1. Based on your knowledge of excitation-contraction coupling and the symptoms in this case, what will a cholinesterase inhibitor cause skeletal muscle to do?

2. Based on your knowledge of excitation-contraction coupling and the symptoms in this case, what will a cholinesterase inhibitor cause glands (which also respond to ACh) to do?

3. Based on your knowledge and information provided, what must Atropine be an antagonist for?

Answer 1

1) Cholinesterase inhibitor inhibits the enzyme cholinesterase which functions to digest the acetylcholine. Therefore cholinesterase inhibitors increase the concentration of acetylcholine at the synaptic site by inhibiting its digestion. As acetylcholine levels increase, it will bind repetitively to the nicotinic acetylcholine receptors and end plate potential will be generated which will cross the threshold repetitively and there will be REPETITIVE MUSCLE CONTRACTION leading to fasciculations and twitching. Force of contraction in myasthenic muscles increase. High dose cause persistent depolarization resulting in blockade of neuromuscular transmission which leads to weakness and paralysis.

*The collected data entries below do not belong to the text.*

/-! ## The memory side -/

/-- MEMORY_SIDE_TAKE: the offered request leaves its queue for the outstanding list of its tag (an own request's is an operand: log 8), and the pass count is 0 after an own
request, and rises, to 3 at most, after a forwarded request that an own request contended with. OWN_QUEUE_ENQUEUE: the block that has
waited longest takes the free place. No rewrite of the status block is owed, so nothing else joins own traffic. Every event ends with the
arbiter's look: an offer that stands is kept; else the head of the forward stream is offered, where it is eligible and no owner finds it
invalid (log 36), but an own request instead once three forwarded ones have passed one over; else an own request; and the pass count is 0
where the own queue is empty. A request that reaches the head notes the own writes to its line that have not issued, those that wait for
a place in the queue included (the model's deduction, log 11), and is eligible once none of them is left. -/
def Obligations.MemorySideTakesOffer : Prop :=
  ∀ (tag : BitVec 5) (s : State), s.rewriteOwed = false →
    (∀ o rest, s.resetAsserted = false → s.path.offer = some .own → s.path.ownQ = o :: rest →
      ∃ t, exec (.memorySideTake tag) s = .next t ∧ t.path.ownQ = rest ∧ t.path.pass = 0 ∧
        t.path.outst = s.path.outst ++ [{ tag := tag, what := .own o }] ∧ t.path.fwd = s.path.fwd ∧
        t.path.headNote = s.path.headNote ∧ t.path.offer = ({ t.path with offer := none }).choose t.headOffers ∧
        t.path.waiting = s.path.waiting ∧ t.path.answers = s.path.answers ∧ t.path.held = s.path.held ∧
        t.path.returns = s.path.returns ∧ KeepsBlocks s t ∧ t.ntc = s.ntc) ∧
    (∀ f rest, s.resetAsserted = false → s.path.offer = some .fwd → s.path.fwd = f :: rest → s.judged f = false →
      ∃ t, exec (.memorySideTake tag) s = .next t ∧ t.path.fwd = rest ∧
        t.path.pass = (if s.path.ownQ.isEmpty then 0 else min 3 (s.path.pass + 1)) ∧
        t.path.outst = s.path.outst ++ [{ tag := f.req.tag, what := .fwd f }] ∧ t.path.ownQ = s.path.ownQ ∧
        (∀ g more, rest = g :: more → ∀ n, n ∈ t.path.headNote ↔ s.path.notes g n) ∧
        t.path.offer = ({ t.path with offer := none }).choose t.headOffers ∧
        t.path.waiting = s.path.waiting ∧ t.path.answers = s.path.answers ∧ t.path.held = s.path.held ∧
        t.path.returns = s.path.returns ∧ KeepsBlocks s t ∧ t.ntc = s.ntc) ∧
    (∀ o rest, s.path.waiting = o :: rest → s.path.ownQ.length < 32 →
      ∃ t, exec .ownQueueEnqueue s = .next t ∧ t.path.ownQ = s.path.ownQ ++ [o] ∧ t.path.waiting = rest ∧
        t.path.outst = s.path.outst ∧ t.path.fwd = s.path.fwd ∧ t.path.headNote = s.path.headNote ∧
        t.path.offer = ({ t.path with offer := s.path.offer }).choose t.headOffers ∧ t.path.answers = s.path.answers ∧
        t.path.held = s.path.held ∧ t.path.returns = s.path.returns ∧ KeepsBlocks s t ∧ t.ntc = s.ntc) ∧
    ((closeEvent s).path.offer = s.path.choose s.headOffers ∧
      (closeEvent s).path.pass = (if s.path.ownQ = [] then 0 else s.path.pass)) ∧
    (∀ (p : Path) (ok : Bool),
      (∀ o, p.offer = some o → p.choose ok = some o) ∧
      (p.offer = none → p.headEligible = true → ok = true →
        (p.ownQ ≠ [] → p.pass = 3 → p.choose ok = some .own) ∧ ((p.ownQ = [] ∨ p.pass ≠ 3) → p.choose ok = some .fwd)) ∧
      (p.offer = none → (p.headEligible = false ∨ ok = false) →
        (p.ownQ ≠ [] → p.choose ok = some .own) ∧ (p.ownQ = [] → p.choose ok = none))) ∧
    ((s.headOffers = true ↔ ∀ f rest, s.path.fwd = f :: rest → s.headValid f = true) ∧
      (∀ p : Path, p.headEligible = true ↔ p.fwd ≠ [] ∧ ∀ n ∈ p.headNote, ∀ r ∈ p.own, r.serial ≠ n) ∧
      (∀ (p : Path) (f : Fwd), p.fwd = [] → (p.pushFwd f).fwd = [f] ∧ ∀ n, n ∈ (p.pushFwd f).headNote ↔ p.notes f n) ∧
      (∀ (p : Path) (f g : Fwd) (rest : List Fwd), p.fwd = g :: rest → (p.pushFwd f).fwd = p.fwd ++ [f] ∧
        (p.pushFwd f).headNote = p.headNote))

/-- MEMORY_RESPONSE: matched to the first request on its tag's list. A forwarded request's response becomes ready, a point-window
read merged, an error without data; an own request's response goes to its block; one that matches nothing is discarded. A line of
CONFIGURE's record, and a channel table entry, join what its validation has read; with both lines read, the entry of each enabled
channel is read. (That validation makes these reads, two of lines and one of 32 bytes for an entry, is the model's choice, log 20.) -/
def Obligations.MemoryResponseMatched : Prop :=
  ∀ (tag : BitVec 5) (st : MemStatus) (data : List Byte) (s : State), data.length % 8 = 0 → data.length ≤ 64 →
    s.resetAsserted = false →
    (s.path.outst.find? (Outst.hasTag tag) = none → exec (.memoryResponse tag st data) s = .next s) ∧
    (∀ f, s.path.outst.find? (Outst.hasTag tag) = some { tag := tag, what := .fwd f } →
      (st = .ok → f.req.isRead = true → data.length = f.req.len) →
      ∃ t d, exec (.memoryResponse tag st data) s = .next t ∧
        (st = .memerr → d = []) ∧ (f.req.isRead = false → d = []) ∧
        (st = .ok → f.req.isRead = true → f.cls ≠ .point → d = data) ∧
        (∀ g, st = .ok → f.req.isRead = true → f.cls = .point → s.regions = some g →
          d = s.mergeWords g (g.pointAt f.req.addr.toNat) data) ∧
        t.path.answers = s.path.answers.map (fun a => if a.id == f.id then
          { a with resp := some { tag := f.req.tag, status := statusOf st, data := d } } else a) ∧
        t.path.outst = s.path.outst.eraseP (Outst.hasTag tag) ∧ t.path.fwd = s.path.fwd ∧ t.path.held = s.path.held ∧
        t.path.returns = s.path.returns ∧ KeepsBlocks s t ∧ KeepsNotices s t) ∧
    (∀ o, s.path.outst.find? (Outst.hasTag tag) = some { tag := tag, what := .own o } →
      (st = .ok → o.kind = .read → data.length = o.len) →
      ∃ t, exec (.memoryResponse tag st data) s = .next t ∧ t.path.outst = s.path.outst.eraseP (Outst.hasTag tag) ∧
        t.path.returns = (if o.origin.keeps st then s.path.returns ++ [{ req := o, status := st, data := data }]
          else s.path.returns) ∧
        (o.origin = .descRead → s.cmd.phase = .reading →
          t.cmd.phase = .fetched (if st = .ok then some data else none)) ∧
        (∀ l rs es n all, o.origin = .recordRead l → s.cmd.phase = .validating rs es n →
          all = rs ++ [(l, if st = .ok then some data else none)] →
          (all.length ≠ 2 → t.cmd.phase = .validating all es n) ∧
          (∀ cs, all.length = 2 → cs = (lineRead all 0).elim [] (fun bs => enabledChans (CfgRec.parse bs).enable) →
            t.cmd.phase = .validating all es cs.length ∧ ∀ c ∈ cs, t.owesRead (.tableRead c) (s.entryAddr c) 32)) ∧
        (∀ c rs es n, o.origin = .tableRead c → s.cmd.phase = .validating rs es n →
          t.cmd.phase = .validating rs (es ++ [(c, if st = .ok then some data else none)]) n) ∧
        t.path.answers = s.path.answers ∧ t.path.fwd = s.path.fwd ∧ t.path.held = s.path.held ∧ KeepsPins s t ∧
        KeepsImage s t ∧ KeepsHistory s t ∧ t.lane = s.lane ∧ t.cmd.n = s.cmd.n ∧ t.cmd.pend = s.cmd.pend ∧
        KeepsNotices s t)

2) The glands which respond to ACh will become more active as ACh concentration is increased. They will start secreting more. More respiratory secretions, more lacrimal secretions (tears), more intestinal secretions, etc.

3) Atropine is an antagonist of muscarinic cholinergic receptors. It doesn't possess any activity against the nicotinic cholinergic receptors which are present on the skeletal muscle. However, its synthetic substitutes contain little activity but atropine doesn't have any activity against nicotinic receptors. Therefore, paralysis caused by excess of acetylcholine can never be reversed by atropine.